(Saved entries)
/-- While busy a read of a datapath register returns a free value, of which nothing is known (log 8), and STATUS, SRC and LEN
read as always. -/
def Obligations.BusyReads : Prop :=
  ∀ s : State, s.status.busy = true →
    (∀ off : Nat, off % 4 = 0 → (0x020 ≤ off ∧ off < 0x0C0) ∨ (0x100 ≤ off ∧ off < 0x200) →
      hostRead s (s.params.regBase + off) 4 =
        .next { s with readLog := Config.freeRead s.draws :: s.readLog, draws := s.draws + 1 }) ∧
    hostRead s (s.params.regBase + 0x004) 4 = .next { s with readLog := s.status.toWord :: s.readLog } ∧
    (∃ x : Word, hostRead s (s.params.regBase + 0x008) 4 = .next { s with readLog := x :: s.readLog } ∧
      x.toNat = srcAddr s % 2 ^ 32) ∧
    (∃ x : Word, hostRead s (s.params.regBase + 0x00C) 4 = .next { s with readLog := x :: s.readLog } ∧
      x.toNat = srcAddr s / 2 ^ 32) ∧
    (∃ x : Word, hostRead s (s.params.regBase + 0x010) 4 = .next { s with readLog := x :: s.readLog } ∧
      x.toNat = lenOf s % 2 ^ 32) ∧
    ∃ x : Word, hostRead s (s.params.regBase + 0x014) 4 = .next { s with readLog := x :: s.readLog } ∧
      x.toNat = lenOf s / 2 ^ 32

/-- A register access that is not of 32 bits at an aligned offset below 0x200 is a model fault, for reads and writes. -/
def Obligations.WrongBusFormFaults : Prop :=
  ∀ (s : State) (off size : Nat) (v : Word), size ≠ 4 ∨ off % 4 ≠ 0 ∨ 0x200 ≤ off →
    hostWrite s (s.params.regBase + off) size v = .fault .busForm ∧
      hostRead s (s.params.regBase + off) size = .fault .busForm

/-- A host memory write inside SPAN while busy is a race. -/
def Obligations.WriteInsideSpanRaces : Prop :=
  ∀ (s : State) (addr : Nat) (v : Byte), s.status.busy = true → s.span.base ≤ addr →
    addr < s.span.base + s.span.size → hostMemWrite s addr v = .fault .hostRace

/-- Any other host memory write to an admitted address writes that byte, leaves every other byte and every register, and
keeps the memory's canonical form, which is the model's own (log 6); and one where `MEM` admits no address leaves the state as
it is, the model's choice (log 11). -/
def Obligations.MemoryWriteThenRead : Prop :=
  ∀ (s : State) (addr : Nat) (v : Byte),
    (s.status.busy = false ∨ addr < s.span.base ∨ s.span.base + s.span.size ≤ addr) →
    (Memory.wf s.mem = true → admits s.params addr = true →
      ∃ mem, hostMemWrite s addr v = .next { s with mem := mem } ∧ Memory.wf mem = true ∧ Memory.get mem addr = v ∧
        ∀ a, a ≠ addr → Memory.get mem a = Memory.get s.mem a) ∧
    (admits s.params addr = false → hostMemWrite s addr v = .next s)

/-! ## The engine -/

/-- The engine's step: the head micro-step performed and removed, or UNINIT_READ, which leaves no state, or no step, which the
model lets pass with the state unchanged (log 3); and when each micro-step reads an unwritten element, and when it has no
step. -/
def Obligations.EngineMicroStep : Prop :=
  (∀ (s : State) (u : MicroStep) (rest : List MicroStep), s.status.busy = true → s.q = u :: rest →
    (∀ t, perform u s = .done t → engineTurn s = .next { t with q := rest }) ∧
    (perform u s = .uninit → engineTurn s = .fault .uninitRead) ∧
    (perform u s = .stuck → engineTurn s = .next s)) ∧
    (∀ (s : State) (u : MicroStep), perform u s = .stuck ↔
      (∃ addr j, u = .uLoad addr ∧ j < 64 ∧ admits s.params (addr + j) = false) ∨
        (u = .uPad 0 ∧ ∃ j, j < lenOf s % 64 ∧ admits s.params (srcAddr s + 64 * (lenOf s / 64) + j) = false)) ∧
    ∀ (s : State) (u : MicroStep), perform u s = .uninit ↔
      (∃ i : Fin 64, u = .uSched i ∧ i.val < 16 ∧
        ∃ j : Fin 64, 4 * i.val ≤ j.val ∧ j.val < 4 * i.val + 4 ∧ s.m.valid[j] = false) ∨
        (∃ i : Fin 64, u = .uSched i ∧ 16 ≤ i.val ∧
          ∃ j : Fin 64, (j.val + 16 = i.val ∨ j.val + 15 = i.val ∨ j.val + 7 = i.val ∨ j.val + 2 = i.val) ∧
            s.w.valid[j] = false) ∨
        ((u = .uVinit ∨ u = .uFold ∨ u = .uSer) ∧ ∃ j : Fin 8, s.h.valid[j] = false) ∨
        ((u = .uFold ∨ ∃ i, u = .uRound i) ∧ ∃ j : Fin 8, s.v.valid[j] = false) ∨
        ∃ i : Fin 64, u = .uRound i ∧ s.w.valid[i] = false

/-- The completion step. -/
def Obligations.EngineCompletion : Prop :=
  ∀ s : State, s.status.busy = true → s.q = [] →
    engineTurn s = .next { s with
      status := { busy := false, done := true, err := s.status.err, errCode := s.status.errCode }
      span := Span.empty }

/-- An idle core does nothing on its own: its registers change only by a write to CMD, SRC or LEN, or by reset. A turn the
script gives an idle engine passes (logs 2 and 4, the model's choice). And no host operation, `wait` among them, changes a
datapath register, nor, while busy, anything the command in flight works on: BUSY, DONE, `Q`, SPAN, SRC, LEN, and the bytes inside
SPAN. -/
def Obligations.IdleCoreOnlyAnswersHost : Prop :=
  (∀ (s t : State) (e : Event), s.status.busy = false → runEvent e s = .next t → e ≠ .reset →
    (∀ (off : Nat) (v : Word), off ∈ [0x000, 0x008, 0x00C, 0x010, 0x014] →
      e ≠ .host (.wr (s.params.regBase + off) 4 v)) →
    t.h = s.h ∧ t.v = s.v ∧ t.w = s.w ∧ t.m = s.m ∧ t.d = s.d ∧ t.status = s.status ∧ t.src = s.src ∧ t.len = s.len ∧
      t.q = s.q ∧ t.span = s.span) ∧
    ∀ (s t : State) (op : HostOp), runEvent (.host op) s = .next t →
      (t.h = s.h ∧ t.v = s.v ∧ t.w = s.w ∧ t.m = s.m ∧ t.d = s.d) ∧
        (s.status.busy = true →
          (t.status.busy = true ∧ t.status.done = s.status.done ∧ t.q = s.q ∧ t.span = s.span ∧ t.src = s.src ∧
            t.len = s.len) ∧
          ∀ a, s.span.base ≤ a → a < s.span.base + s.span.size → Memory.get t.mem a = Memory.get s.mem a)

/-- A micro-step whose memory read is not admitted has no step, and every move but a reset leaves the engine busy and stuck
with that micro-step at the head of `Q`. That a stuck engine's turn passes with the state unchanged is the model's reading
(log 3). -/
def Obligations.StuckUntilReset : Prop :=
  ∀ (s : State) (u : MicroStep) (rest : List MicroStep), s.status.busy = true → s.q = u :: rest →
    (∃ addr j, u = .uLoad addr ∧ j < 64 ∧ admits s.params (addr + j) = false) ∨
      (u = .uPad 0 ∧ ∃ j, j < lenOf s % 64 ∧ admits s.params (srcAddr s + 64 * (lenOf s / 64) + j) = false) →
    engineTurn s = .next s ∧
      ∀ (e : Event) (t : State), runEvent e s = .next t → e ≠ .reset →
        t.status.busy = true ∧ t.q = s.q ∧ engineTurn t = .next t

/-- The core never writes the input memory: no command, no engine step and no reset changes any byte. -/
def Obligations.CoreNeverWritesMemory : Prop :=
  (∀ (i : Instr) (s t : State), exec i s = .next t → t.mem = s.mem ∧ ∀ a, memRead t a = memRead s a) ∧
    (∀ s t : State, engineTurn s = .next t → t.mem = s.mem ∧ ∀ a, memRead t a = memRead s a) ∧
    ∀ s t : State, runEvent .reset s = .next t → t.mem = s.mem ∧ ∀ a, memRead t a = memRead s a

/-- Which micro-step may change which register file, and that no engine step changes SRC, LEN, the parameters or the host's
own fields. -/
def Obligations.EngineStepFrame : Prop :=
  ∀ s t : State, engineTurn s = .next t →
    (t.h ≠ s.h → ∃ rest, s.q = .uInit :: rest ∨ s.q = .uFold :: rest) ∧
    (t.v ≠ s.v → ∃ rest i, s.q = .uVinit :: rest ∨ s.q = .uRound i :: rest) ∧
    (t.w ≠ s.w → ∃ rest i, s.q = .uSched i :: rest ∧ ∀ j : Fin 64, j ≠ i →
      t.w.bits[j] = s.w.bits[j] ∧ t.w.valid[j] = s.w.valid[j]) ∧
    (t.m ≠ s.m → ∃ rest addr k, s.q = .uLoad addr :: rest ∨ s.q = .uPad k :: rest) ∧
    (t.d ≠ s.d → ∃ rest, s.q = .uSer :: rest) ∧
    t.src = s.src ∧ t.len = s.len ∧ t.params = s.params ∧ t.mem = s.mem ∧ t.faultRecord = s.faultRecord ∧
    t.script = s.script ∧ t.readLog = s.readLog ∧ t.draws = s.draws ∧ t.status.err = s.status.err ∧
    t.status.errCode = s.status.errCode

/-- No valid bit is ever cleared but by reset. -/
def Obligations.ValidBitsStaySet : Prop :=
  ∀ (s t : State) (e : Event), runEvent e s = .next t → e ≠ .reset →
    (∀ j : Fin 8, s.h.valid[j] = true → t.h.valid[j] = true) ∧ (∀ j : Fin 8, s.v.valid[j] = true → t.v.valid[j] = true) ∧
    (∀ j : Fin 64, s.w.valid[j] = true → t.w.valid[j] = true) ∧
    (∀ j : Fin 64, s.m.valid[j] = true → t.m.valid[j] = true) ∧ ∀ j : Fin 32, s.d.valid[j] = true → t.d.valid[j] = true

/-! ## The whole machine -/

/-- The invariant of `Sys2Proof.Safety` holds at power-on. -/
def Obligations.InvariantAtPowerOn : Prop := Inv State.reset

/-- Every step keeps the invariant. -/
def Obligations.StepKeepsInvariant : Prop :=
  ∀ s t : State, Inv s → step s = .next t → Inv t

/-- The engine reads inside SPAN only: with the invariant, its step does not depend on any byte outside SPAN. -/
def Obligations.EngineReadsInsideSpan : Prop :=
  ∀ (s : State) (mem' : Memory), Inv s →
    (∀ a, s.span.base ≤ a → a < s.span.base + s.span.size → Memory.get mem' a = Memory.get s.mem a) →
    (∀ t, engineTurn s = .next t → engineTurn { s with mem := mem' } = .next { t with mem := mem' }) ∧
    ∀ f, engineTurn s = .fault f → engineTurn { s with mem := mem' } = .fault f

/-- A host that sets SRC and LEN, writes COMPUTE, waits, and reads the digest gets the digest of the message: the last eight
values read are the words of the digest. That each poll of `wait` is followed by one engine step, and that no move is left in a
final state, are the model's choices (logs 13 and 24). -/
def Obligations.HostOperationsHashMessage : Prop :=
  ∀ (s : State) (a n : Nat), s.faultRecord = none → s.status.busy = false → s.script = [] →
    a < 2 ^ s.params.addrW → a < 2 ^ 64 → n < 2 ^ 61 → a + n ≤ 2 ^ s.params.addrW → Readable s a n →
    ∃ k u, Sys2Proof.core.run k (s.withProgram [.sha256 a n, .rddigest]) = .next u ∧ Final u ∧
      u.status.toWord = 0x00000002#32 ∧
      u.readLog.take 8 = (hashState (bytesFrom s a) n).toList.reverse
end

● Task brief
Above are the records; copy exactly the lines from the line with "by reset. -/" through the line with "a < 2 ^ s.params.addrW", both included.

● Response area
/-- No valid bit is ever cleared but by reset. -/
def Obligations.ValidBitsStaySet : Prop :=
  ∀ (s t : State) (e : Event), runEvent e s = .next t → e ≠ .reset →
    (∀ j : Fin 8, s.h.valid[j] = true → t.h.valid[j] = true) ∧ (∀ j : Fin 8, s.v.valid[j] = true → t.v.valid[j] = true) ∧
    (∀ j : Fin 64, s.w.valid[j] = true → t.w.valid[j] = true) ∧
    (∀ j : Fin 64, s.m.valid[j] = true → t.m.valid[j] = true) ∧ ∀ j : Fin 32, s.d.valid[j] = true → t.d.valid[j] = true

/-! ## The whole machine -/

/-- The invariant of `Sys2Proof.Safety` holds at power-on. -/
def Obligations.InvariantAtPowerOn : Prop := Inv State.reset

/-- Every step keeps the invariant. -/
def Obligations.StepKeepsInvariant : Prop :=
  ∀ s t : State, Inv s → step s = .next t → Inv t

/-- The engine reads inside SPAN only: with the invariant, its step does not depend on any byte outside SPAN. -/
def Obligations.EngineReadsInsideSpan : Prop :=
  ∀ (s : State) (mem' : Memory), Inv s →
    (∀ a, s.span.base ≤ a → a < s.span.base + s.span.size → Memory.get mem' a = Memory.get s.mem a) →
    (∀ t, engineTurn s = .next t → engineTurn { s with mem := mem' } = .next { t with mem := mem' }) ∧
    ∀ f, engineTurn s = .fault f → engineTurn { s with mem := mem' } = .fault f

/-- A host that sets SRC and LEN, writes COMPUTE, waits, and reads the digest gets the digest of the message: the last eight
values read are the words of the digest. That each poll of `wait` is followed by one engine step, and that no move is left in a
final state, are the model's choices (logs 13 and 24). -/
def Obligations.HostOperationsHashMessage : Prop :=
  ∀ (s : State) (a n : Nat), s.faultRecord = none → s.status.busy = false → s.script = [] →
    a < 2 ^ s.params.addrW → a < 2 ^ 64 → n < 2 ^ 61 → a + n ≤ 2 ^ s.params.addrW → Readable s a n →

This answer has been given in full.